■ EXERCISE DESCRIPTION:
Up through the line that contains "def Obligations.StepExecutesTheFrontCommand : Prop", retype the entries exactly, beginning at the very first line.
Top of EXERCISE DATA
-- ==== Sys2Proof/Certificates/Slice0/Obligations.lean ====
section
/-! DEFINITION. The statements for the provers, family by family. -/

open Sys2Proof Sys2Proof.Machine

/-! ## The queue and the step -/

/-- One step executes the command at the front of the queue on the state with the queue's rest. -/
def Obligations.StepExecutesTheFrontCommand : Prop :=
  ∀ (s : State) (c : Instr) (rest : List Instr), s.pending = c :: rest → step s = exec c (s.withPending rest)

/-- With no command waiting, a step counts one second of the survey clock. The model's choice (log 1). -/
def Obligations.IdleStepCountsASecond : Prop :=
  ∀ s : State, s.pending = [] → step s = .next { s with clock := s.clock + 1 }

/-- Every command completes, in every state, and none touches the queue of waiting commands. -/
def Obligations.EveryCommandCompletes : Prop :=
  ∀ (i : Instr) (s : State), ∃ t, exec i s = .next t ∧ t.pending = s.pending

/-! ## The control link (chapter 11) -/

/-- R166 steps 1 to 3, R170: a heard request is answered HALTED while a fault is held in STRICT mode, unless it is one of
the four; a length that Table 11.5 does not allow is answered BAD_VALUE; an accepted kind below 0x80 that is not in Table
11.5 is answered UNKNOWN, or HALTED by step 1. None of these changes anything but the reply. -/
def Obligations.RequestsAreGatedInOrder : Prop :=
    (∀ (i : Instr) (k : Byte) (f : Req) (s : State),
       requestOf i = some (k, f) → s.hears f → f.payload.length ≤ 240 →
         (s.held = true → servedWhileHeld k = false → exec i s = .next (replied k f .halted [] s))
           ∧ (s.held = false ∨ servedWhileHeld k = true → lengthAllowed k f.payload.length = false →
               exec i s = .next (replied k f .badValue [] s)))
  ∧ (∀ (k : Byte) (f : Req) (s : State), s.hears f → f.payload.length ≤ 240 → k.toNat < 0x80 → catalogued k = false →
       exec (.unknownKind k f) s = .next (replied k f (if s.held then .halted else .unknown) [] s))

/-- R167: an executed broadcast acts exactly as the same request addressed to the unit, and is not answered: the receiver
stays in HUNT, the driver and the reply being given are as they were. -/
def Obligations.BroadcastsActAsAddressedRequests : Prop :=
  ∀ (i j : Instr) (k : Byte) (f g : Req) (s : State),
    requestOf i = some (k, f) → requestOf j = some (k, g) → broadcastKind k = true → f.addr = 255 →
    f.payload = [] → g.payload = [] → s.hears g → (s.held = false ∨ k = 0x06) →
      ∃ t st vs, exec i s = .next t ∧ exec j s = .next (replied k g st vs t)
        ∧ t.link.rx = .hunt ∧ t.link.driver = s.link.driver ∧ t.link.answering = s.link.answering

/-- R164, R167: a request frame has no effect on a DEAF or QUIET receiver, when it is foreign, and as a broadcast that is not
executed. R164, R166, R167, R168: an accepted frame of a reply kind, a broadcast that is not executed and a sync byte with no
address behind it leave everything as it was; a foreign frame is followed to its end and discarded, or abandoned into QUIET
when its length is bad or its bytes stop; silence ends QUIET and nothing else. -/
def Obligations.FramesThatAreNotForTheUnit : Prop :=
    (∀ (i : Instr) (k : Byte) (f : Req) (s : State), requestOf i = some (k, f) →
       (s.link.rx = .deaf ∨ s.link.rx = .quiet → exec i s = .next s)
         ∧ (s.link.rx = .hunt → f.payload.length ≤ 240 →
             (s.link.judge f.addr = .foreign → exec i s = .next s)
               ∧ (f.addr = 255 →
                   broadcastKind k = false ∨ lengthAllowed k f.payload.length = false ∨ (s.held = true ∧ k ≠ 0x06) →
                   exec i s = .next s)))
  ∧ (∀ s : State, s.link.rx = .hunt →
       (∀ k f, f.payload.length ≤ 240 → s.link.judge f.addr = .accepted → 0x80 ≤ k.toNat →
           exec (.replyKindDiscarded k f) s = .next s)
         ∧ (∀ k f, f.payload.length ≤ 240 → f.addr = 255 →
             broadcastKind k = false ∨ lengthAllowed k f.payload.length = false ∨ (s.held = true ∧ k ≠ 0x06) →
             exec (.broadcastDiscarded k f) s = .next s)
         ∧ exec .addressWaitTimeout s = .next s)
  ∧ (∀ (k : Byte) (f : Req) (s : State), s.link.rx = .hunt → s.link.judge f.addr = .foreign →
       (f.payload.length ≤ 240 → exec (.foreignFrame k f .whole) s = .next s)
         ∧ (∀ n : Byte, 240 < n.toNat →
             exec (.foreignFrame k f (.badLength n)) s = .next { s with link := { s.link with rx := .quiet } })
         ∧ (∀ got, cutShort got = true →
             exec (.foreignFrame k f (.stopped got)) s = .next { s with link := { s.link with rx := .quiet } }))
  ∧ (∀ s : State,
       (s.link.rx = .quiet → exec .quietSilenceEnd s = .next { s with link := { s.link with rx := .hunt } })
         ∧ (s.link.rx ≠ .quiet → exec .quietSilenceEnd s = .next s))

/-- R168, R169: a whole accepted or broadcast frame with a wrong check byte, and the two FRAMING faults: LINK_FAULT is set,
the first fault is recorded with the fields received, and the receiver goes where R168 says. -/
def Obligations.LinkFaultsAreLogged : Prop :=
    (∀ (k c : Byte) (f : Req) (s : State), s.link.rx = .hunt → s.link.judge f.addr ≠ .foreign → f.payload.length ≤ 240 →
       checkSum k c f ≠ 0 →
         exec (.checkFault k c f) s = .next
           { s with
             plant := { s.plant with notice := s.plant.notice.raise Condition.linkFault.bit }
             link := { s.link with
                       rx := .hunt
                       log := some (s.link.log.getD
                         { cause := .check, addr := f.addr, length := some (BitVec.ofNat 8 f.payload.length)
                           kind := some k, tag := some f.tag, time := s.clock }) } })
  ∧ (∀ (a : Byte) (s : State), s.link.rx = .hunt → s.link.judge a ≠ .foreign →
       (∀ n : Byte, 240 < n.toNat →
         exec (.framingLengthFault a n) s = .next
           { s with
             plant := { s.plant with notice := s.plant.notice.raise Condition.linkFault.bit }
             link := { s.link with
                       rx := .quiet
                       log := some (s.link.log.getD
                         { cause := .framing, addr := a, length := some n, kind := none, tag := none
                           time := s.clock }) } })
         ∧ (∀ got, cutShort got = true →
           exec (.framingGapTimeout a got) s = .next
             { s with
               plant := { s.plant with notice := s.plant.notice.raise Condition.linkFault.bit }
               link := { s.link with
                         rx := .hunt
                         log := some (s.link.log.getD
                           { cause := .framing, addr := a, length := got[0]?, kind := got[1]?, tag := got[2]?
                             time := s.clock }) } }))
Bottom of EXERCISE DATA
■ EXERCISE RESPONSE:
-- ==== Sys2Proof/Certificates/Slice0/Obligations.lean ====
section
/-! DEFINITION. The statements for the provers, family by family. -/

open Sys2Proof Sys2Proof.Machine

/-! ## The queue and the step -/

/-- One step executes the command at the front of the queue on the state with the queue's rest. -/
def Obligations.StepExecutesTheFrontCommand : Prop :=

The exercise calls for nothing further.